A Different Perspective
A few weeks ago, my wife and I were invited to attend a cousins family reunion in New Sharon, Iowa. The trip was an opportunity to revisit a community where my parents grew up and where I have many childhood memories. It also allowed me the opportunity to show my wife a place that has a family connection for me.
While it’s only a 4 hour trip from where we live in Lincoln, it felt like a 60 year trip back through time. This trip brought back many memories of being with extended family members–including the same cousins we were reconnecting with from those early years! This would be a trip providing a different type of perspective.
Family Reunions
As a familiar story to many of you, our family was very large. From both parents sides including aunts, uncles, cousins, second cousins, on up the family tree, we had regular family reunions. Reunions were generally planned around any special occasion such as holidays, weddings, birthdays, new babies, and funerals.Those occasions provided a continuous thread that kept the family connected.
I imagine for most people, revisiting places where your immediate family’s roots began isn’t all that unusual. In my case, while growing up, my parents moved around quite often. Couple that with the passing away of my parents, we gradually made fewer and fewer pilgrimages back to this small town.
Here are a few photos of the ‘good ole days’…
The New Perspective
This trip to central Iowa reminded me of the many similar trips as a child to visit grandparents, aunts, uncles and cousins. Those trips were mostly remembered for the time spent sitting in the back seat of our family Buick land-yacht along with my bossy big brother as we made the trip to our grandparents house. Indelibly imprinted in my brain are those memories of spending many hours riding through the Iowa countryside trying to stay on my side of the back seat.
(I should note, here, that my earliest recollections of our family reunion trips have limited memories which include my three older sisters. By then, they were leading their own adult lives either married or off attending college.)
It is odd which experiences stick with us later in life. Of the many memories that I have, though, on each visit there was always a common recognition that my brother and I were still growing up and getting bigger and older. On this trip, after all these years, I’m sure our most noteworthy accomplishment to my cousins were centered around JUST BEING OLD!!
The revolving door we call life keeps going around and it becomes more important as we get older to remember those early people and times that shaped our past which creates a perspective on how we got to where we are today.
Roots Defined
It’s hard to say, but the experiences of visiting my Grandfather Drennan in those years ,most likely impacted decisions I made later in life about family and career.
For example, there’s something memorable about sleeping in an old Victorian house during a cold Christmas winter’s night.
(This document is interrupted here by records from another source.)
-- ==== Sys2Proof/Machine/Bars.lean ====
section
/-!
DEFINITION. The bar display driver (chapter 9): bar content, refreshes and phases, blanking; the meanings of
PHASE_TIMER_EXPIRY and ROW_LIT_END.
-/
namespace Sys2Proof.Machine

/-- The number of thresholds of a scale at or below a level (R174). -/
def Scale.count (t : Scale) (level : Nat) : Nat := (t.toList.filter fun x => decide (x ≤ level)).length

/-- The content of one bar (R174): lamp test, dark bar, or shown bar. -/
def barContent (lampTest : Bool) (chan : Option Channel) (t : Scale) : BarContent :=
  if lampTest then { lit := 40, dot := none, isOver := true }
  else
    match chan with
    | none => BarContent.dark
    | some c =>
      if c.nofeed then BarContent.dark
      else
        let n := Scale.count t c.level
        let k := Scale.count t c.hv
        { lit := n, dot := if n < k then some (k - 1) else none, isOver := c.isOver }

/-- A bar's lamp states, segment 0 to segment 39, then the over lamp (R175). -/
def BarContent.lamps (b : BarContent) : List Bool :=
  (List.range 40).map (fun i => decide (i < b.lit) || b.dot == some i) ++ [b.isOver]

/-- The lamp states of row `j` in bar order (R175). -/
def Bars.rowLamps (b : Bars) (j : Fin 8) : List Bool :=
  (List.range 8).flatMap fun i => (b.snapshot[8 * j.val + i]?.getD BarContent.dark).lamps

/-- A row line alone high. -/
def rowLine (j : Fin 8) : BitVec 8 := 1#8 <<< j.val

/-- The beginning of a phase: BCOL takes the row's lamp states, its row line goes high (R175). -/
def Bars.beginPhase (b : Bars) (j : Fin 8) : Bars :=
  { b with phase := some j, columns := b.rowLamps j, rows := rowLine j }

/-- Staged BARS and SCALE values adopted (R173, step 1). -/
def Bars.adopt (b : Bars) : Bars :=
  { b with
    force := b.barsStaged.getD b.force, scales := b.scalesStaged.getD b.scales
    barsStaged := none, scalesStaged := none }

/-- The snapshot of every bar (R173, step 2). -/
def Bars.snap (b : Bars) (chans : Vector Channel 64) : Bars :=
  { b with snapshot := b.force.map.map fun e =>
      barContent b.force.lampTest (e.chan.map fun c => chans[c]) b.scales[e.table] }

/-- A refresh started: adoption, snapshot, phase 0 (R173, R175). -/
def Bars.refresh (b : Bars) (chans : Vector Channel 64) : Bars := (b.adopt.snap chans).beginPhase 0

/-- An expiry of the phase timer: the next phase, or a new refresh after phase 7 (R175); a stopped timer does not expire
(log 3). -/
def Bars.phaseExpiry (b : Bars) (chans : Vector Channel 64) : Bars :=
  match b.phase with
  | none => b
  | some j => if h : j.val + 1 < 8 then b.beginPhase ⟨j.val + 1, h⟩ else b.refresh chans

/-- The end of a row's lit time: its line goes low for the rest of the phase; at brightness 16 the row is lit for the
whole phase (R175). -/
def Bars.litEnd (b : Bars) : Bars :=
  if b.phase.isSome ∧ b.force.brightness < 16 then { b with rows := 0 } else b

/-- The bars blanked (R176). -/
def Bars.blank (b : Bars) : Bars :=
  { b with
    phase := none, rows := 0, columns := Bars.lampsOff, snapshot := Vector.replicate 64 BarContent.dark }

/-! ### The meanings -/

/-- PHASE_TIMER_EXPIRY, an expiry of the bar phase timer (R175). -/
def execPhaseTimerExpiry (s : State) : Host.Outcome State Fault Refusal :=
  .next { s with bars := s.bars.phaseExpiry s.meters.chans }

/-- ROW_LIT_END, the end of brightness × 62.5 µs of a phase (R175). -/
def execRowLitEnd (s : State) : Host.Outcome State Fault Refusal := .next { s with bars := s.bars.litEnd }

end Sys2Proof.Machine
end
With only a pile of handmade quilts to retain my brother’s and my own body heat, I grew up with a different appreciation for central heating and insulation in the walls surrounding you!
Maybe more impactful, though, was that the house was furnished with everyday items that would later in life have significant importance. Items associated with names like Stickley, Wedgewood, Maxfield Parrish, and William Morris became a part of my appreciation for architecture, art and design. I’m sure these experiences affected my decision to become an architect.
The Reunion
The forecast for the day was heavy rain and rain it did. It rains a lot in Iowa. Consequently its a good place to grow corn. I’m not sure if the two–rain and corn–are causally correlated but they go together nonetheless.
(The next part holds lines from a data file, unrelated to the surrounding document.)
/-- CALIBRATE (R45, R50) and the calibration it begins: STRIP_OFF at or above n and in OFF, NOT_CALIBRATED while a calibration
stands; otherwise a run is created. At rest the strip waits to calibrate and requests at its default priority; a waiting
strip, its entries flushed, requests again to calibrate; a driving strip, its entries flushed, calibrates at once on the grant
it holds; under a hand its entries are flushed, its grant or its request is given up, and the run ends CUT at once, the record
invalid, in UNCAL. A follower or trimming member leaves its activity (R98), and a leader departs from it (R97). A strip
TOUCHED with its touch flag clear, which no run reaches, is taken as one at rest (log 9). An arrival in CALIBRATING is
CalibratingArrival. -/
def Obligations.CalibrateBeginsRun : Prop :=
  ∀ (s : State) (i : StripId) (tag : Half),
    let x := s.strip i
    let off := s.part.header.strips ≤ i.val ∨ x.state = .off
    let stands := x.state = .calibrating ∨ x.state = .waiting .calibrate
    let run : CalRun := { tag := tag, phase := .down, newBottom := 0, anchor := none, steady := 0, count := 0 }
    let f := Sys2Proof.Machine.outOfActivity (Sys2Proof.Machine.flushedStrip x)
    let es := Sys2Proof.Machine.flushEffects i x
    let gives := Sys2Proof.Machine.CalibrateGives s i tag
    (∀ code, x.state ≠ .off → Sys2Proof.Machine.CalibratingArrival s i code) ∧
    (off → exec (.calibrate i tag) s = .next (s.answer .stripOff 0)) ∧
    (¬ off → stands → exec (.calibrate i tag) s = .next (s.answer .notCalibrated 0)) ∧
    (¬ off → ¬ stands →
      (x.touch = true → gives
        { f with
          state := .uncal, calRun := none, cut := x.cut + 1, cal := { x.cal with valid := false }
          grantHeld := if x.state.driving then false else x.grantHeld }
        (es ++ (if x.state.driving then [.drive 0, .giveBack] else if x.state.isWaiting then [.withdraw] else []) ++
          [.record (.finish i .cut tag .cell x.p)])) ∧
      (x.touch = false →
        (x.state = .idle ∨ x.state = .uncal ∨ x.state = .stalled ∨ x.state = .touched → gives
          { x with calRun := some run, state := .waiting .calibrate } [.request x.settings.priority]) ∧
        (x.state = .waiting .move ∨ x.state = .waiting .follow ∨ x.state = .waiting .stream → gives
          { f with calRun := some run, state := .waiting .calibrate } (es ++ [.request x.settings.priority])) ∧
        (x.state = .moving ∨ x.state = .settling ∨ x.state = .following → gives
          { f with calRun := some run, state := .calibrating } es)))

/-- SET_CAL (R51): STRIP_OFF at or above n and in OFF, NOT_CALIBRATED while a calibration stands, CAL_SPAN when the codes, taken
into 1023, span less than 512; otherwise the record becomes the codes, valid, v the position of the last code by it, and an
UNCAL strip IDLE, with the start check of R59, or TOUCHED under a hand. The outcome is CLAMPED when a code was taken down. -/
def Obligations.SetCalReplacesRecord : Prop :=
  ∀ (s : State) (i : StripId) (bottom top : Half),
    let x := s.strip i
    let off := s.part.header.strips ≤ i.val ∨ x.state = .off
    let stands := x.state = .calibrating ∨ x.state = .waiting .calibrate
    let cal : CalRecord := { bottom := min 1023 bottom.toNat, top := min 1023 top.toNat, valid := true }
    (off → exec (.setCal i bottom top) s = .next (s.answer .stripOff 0)) ∧
    (¬ off → stands → exec (.setCal i bottom top) s = .next (s.answer .notCalibrated 0)) ∧
    (¬ off → ¬ stands → cal.top < cal.bottom + 512 → exec (.setCal i bottom top) s = .next (s.answer .calSpan 0)) ∧
    (¬ off → ¬ stands → cal.bottom + 512 ≤ cal.top →
      let y := { x with
        cal := cal, v := Sys2Proof.Machine.travelOf cal x.r
        state := if x.state = .uncal then (if x.touch then .touched else .idle) else x.state }
      let r := if x.state = .uncal ∧ x.touch = false then Sys2Proof.Machine.startChecked y else (y, [])
      exec (.setCal i bottom top) s = .next (((s.setStrip i r.1).effects i r.2).answer
        (if 1023 < bottom.toNat ∨ 1023 < top.toNat then .clamped else .done) 0))

/-- CLEAR_STALL (R44), STRIP_OFF (R52) and STRIP_ON (R53): at or above n each is answered STRIP_OFF. CLEAR_STALL leaves a
STALLED strip TOUCHED under a hand and IDLE without one, where it makes the start check (R59). STRIP_OFF flushes a strip's run
and its entries, gives up its drive, its grant or its request, leaves its activity and is OFF, the record kept; a leader departs
from its gang's activity (R97). STRIP_ON leaves an OFF strip by its record with its p_rep unset, and its touch channel UNTOUCHED
with counter 0, from which the next touch scan reads it (R22; that the command itself clears the channel, and not the next touch
scan expiry, is the model's deduction, log 18). In every other state each is DONE without effect. -/
def Obligations.StallAndServiceCommands : Prop :=
  ∀ (s : State) (i : StripId),
    let x := s.strip i
    let n := s.part.header.strips
    (n ≤ i.val → exec (.clearStall i) s = .next (s.answer .stripOff 0) ∧
      exec (.stripOff i) s = .next (s.answer .stripOff 0) ∧ exec (.stripOn i) s = .next (s.answer .stripOff 0)) ∧
    (i.val < n → x.state ≠ .stalled → exec (.clearStall i) s = .next (s.answer .done 0)) ∧
    (i.val < n → x.state = .stalled →
      let y := { x with state := if x.touch then .touched else .idle }
      let r := if x.touch then (y, []) else Sys2Proof.Machine.startChecked y
      exec (.clearStall i) s = .next (((s.setStrip i r.1).effects i r.2).answer .done 0)) ∧
    (i.val < n → x.state = .off → exec (.stripOff i) s = .next (s.answer .done 0)) ∧
    (i.val < n → x.state ≠ .off → exec (.stripOn i) s = .next (s.answer .done 0)) ∧
    (i.val < n → x.state = .off → exec (.stripOn i) s = .next
      { (s.setStrip i { x with state := if x.cal.valid then .idle else .uncal, pRepSet := false }).answer .done 0 with
        touchScan := { s.touchScan with chans := s.touchScan.chans.set i { touched := false, run := 0 } } }) ∧
    (i.val < n → x.state ≠ .off →
      let z := { Sys2Proof.Machine.outOfActivity (Sys2Proof.Machine.flushedStrip x) with
        state := .off, calRun := none, touch := false, relatch := false, trail := [], trailStep := 0, settleCount := 0
        settleTime := 0, stallCount := 0, grantHeld := if x.state.driving then false else x.grantHeld
        flushed := x.flushed + BitVec.ofNat 16 (x.queue.length + (if x.current = none then 0 else 1) +
          (if x.calRun = none then 0 else 1)) }
      let es := (x.calRun.toList.map fun r => Effect.record (.finish i .flushed r.tag .cell x.p)) ++
        Sys2Proof.Machine.flushEffects i x ++
        (if x.state.driving then [.drive 0, .giveBack] else if x.state.isWaiting then [.withdraw] else [])
      let v := (s.setStrip i z).effects i es
      (x.role ≠ .leader → exec (.stripOff i) s = .next (v.answer .done 0)) ∧
      ∀ g a, x.role = .leader → x.gang = some g → (s.gang g).activity = some a → exec (.stripOff i) s =
        .next ((Sys2Proof.Machine.leaderDeparted v g a i).answer .done 0)) ∧
    (i.val < n → x.state ≠ .off → x.role ≠ .leader → ∃ t, exec (.stripOff i) s = .next t ∧
      let y := t.strip i
      y.state = .off ∧ y.cal = x.cal ∧ y.current = none ∧ y.queue = [] ∧ y.calRun = none ∧ y.touch = false ∧
      y.relatch = false ∧ y.trail = [] ∧ y.streamTarget = x.streamTarget ∧ y.role = .outside ∧
      y.flushed = x.flushed + BitVec.ofNat 16 (x.queue.length + (if x.current.isSome then 1 else 0) +
        (if x.calRun.isSome then 1 else 0)) ∧
      (x.state.driving = true → t.drive i = 0 ∧ y.grantHeld = false ∧ Instr.grantReturn i ∈ t.inFlight) ∧
      (x.state.isWaiting = true → Instr.grantWithdrawal i ∈ t.inFlight) ∧
      (∀ j : StripId, j ≠ i → t.strip j = s.strip j) ∧
      t = { s with
        strips := t.strips, writer := t.writer, inFlight := t.inFlight, motors := t.motors
        sweep := { s.sweep with outcome := some .done, refused := 0 } })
The family farm was the site for the reunion. My mother’s side of the family has owned and operated the farm over the last 150 years. Over those years, it has been operated by succeeding family members and is now in the hands of my first cousin Bill and his wife, Nadine. They have taken care of the farm and have single handedly preserved the family’s historical connection to the area. Driving in for the first time in many years, it was not as I remembered it. It actually, looked A LOT better! The farm is now an Iowa Heritage site and Bill and Nadine have spiffed the place up beautifully.
Cornfields surrounded the farm, just as I remembered it. However, now there is a sprinkling of wind turbines added to the landscape. Wind turbines are becoming a part of central Iowa’s new identify much like oil wells are a part of Texas, Oklahoma and many other oil producing states. Besides corn, parts of Iowa can produce a lot of wind, too! (That’s not necessarily a political, view…)
A Few Images of the Day
The revolving door we call life keeps going around and around. It therefore becomes more important as we get older to remember the people and times that shaped our past. Those memories will then create a perspective on how we got to where we are today.
It is equally important to remember the new family members who will miss the opportunity to be anchored with their past unless we bring along the stories which will tell them who we were.
More Art!
One pleasant surprise was to visit the small art gallery located on the farm. ( I think it might have been a converted chicken coop.) The structure now houses a large collection of my Aunt Rena’s paintings. I remember many of the oil paintings that my aunt had hanging on her walls. We had several hanging in our house as well. My aunt painted bible stories that she used in Sunday school class. She painted rivers, fields, roads, farms, and people. She also taught painting to friends and neighbors which created an active appreciation for art within the community. My aunt Rena painted local life as she saw it. My own appreciation for art and painting just might have originated from seeing the joy she obtained from art.
Final Thought
The perspective from the day is one with sentimentality. I came away from the day with a renewed connection to some of my family. It felt good to be reminded of my family’s historical roots.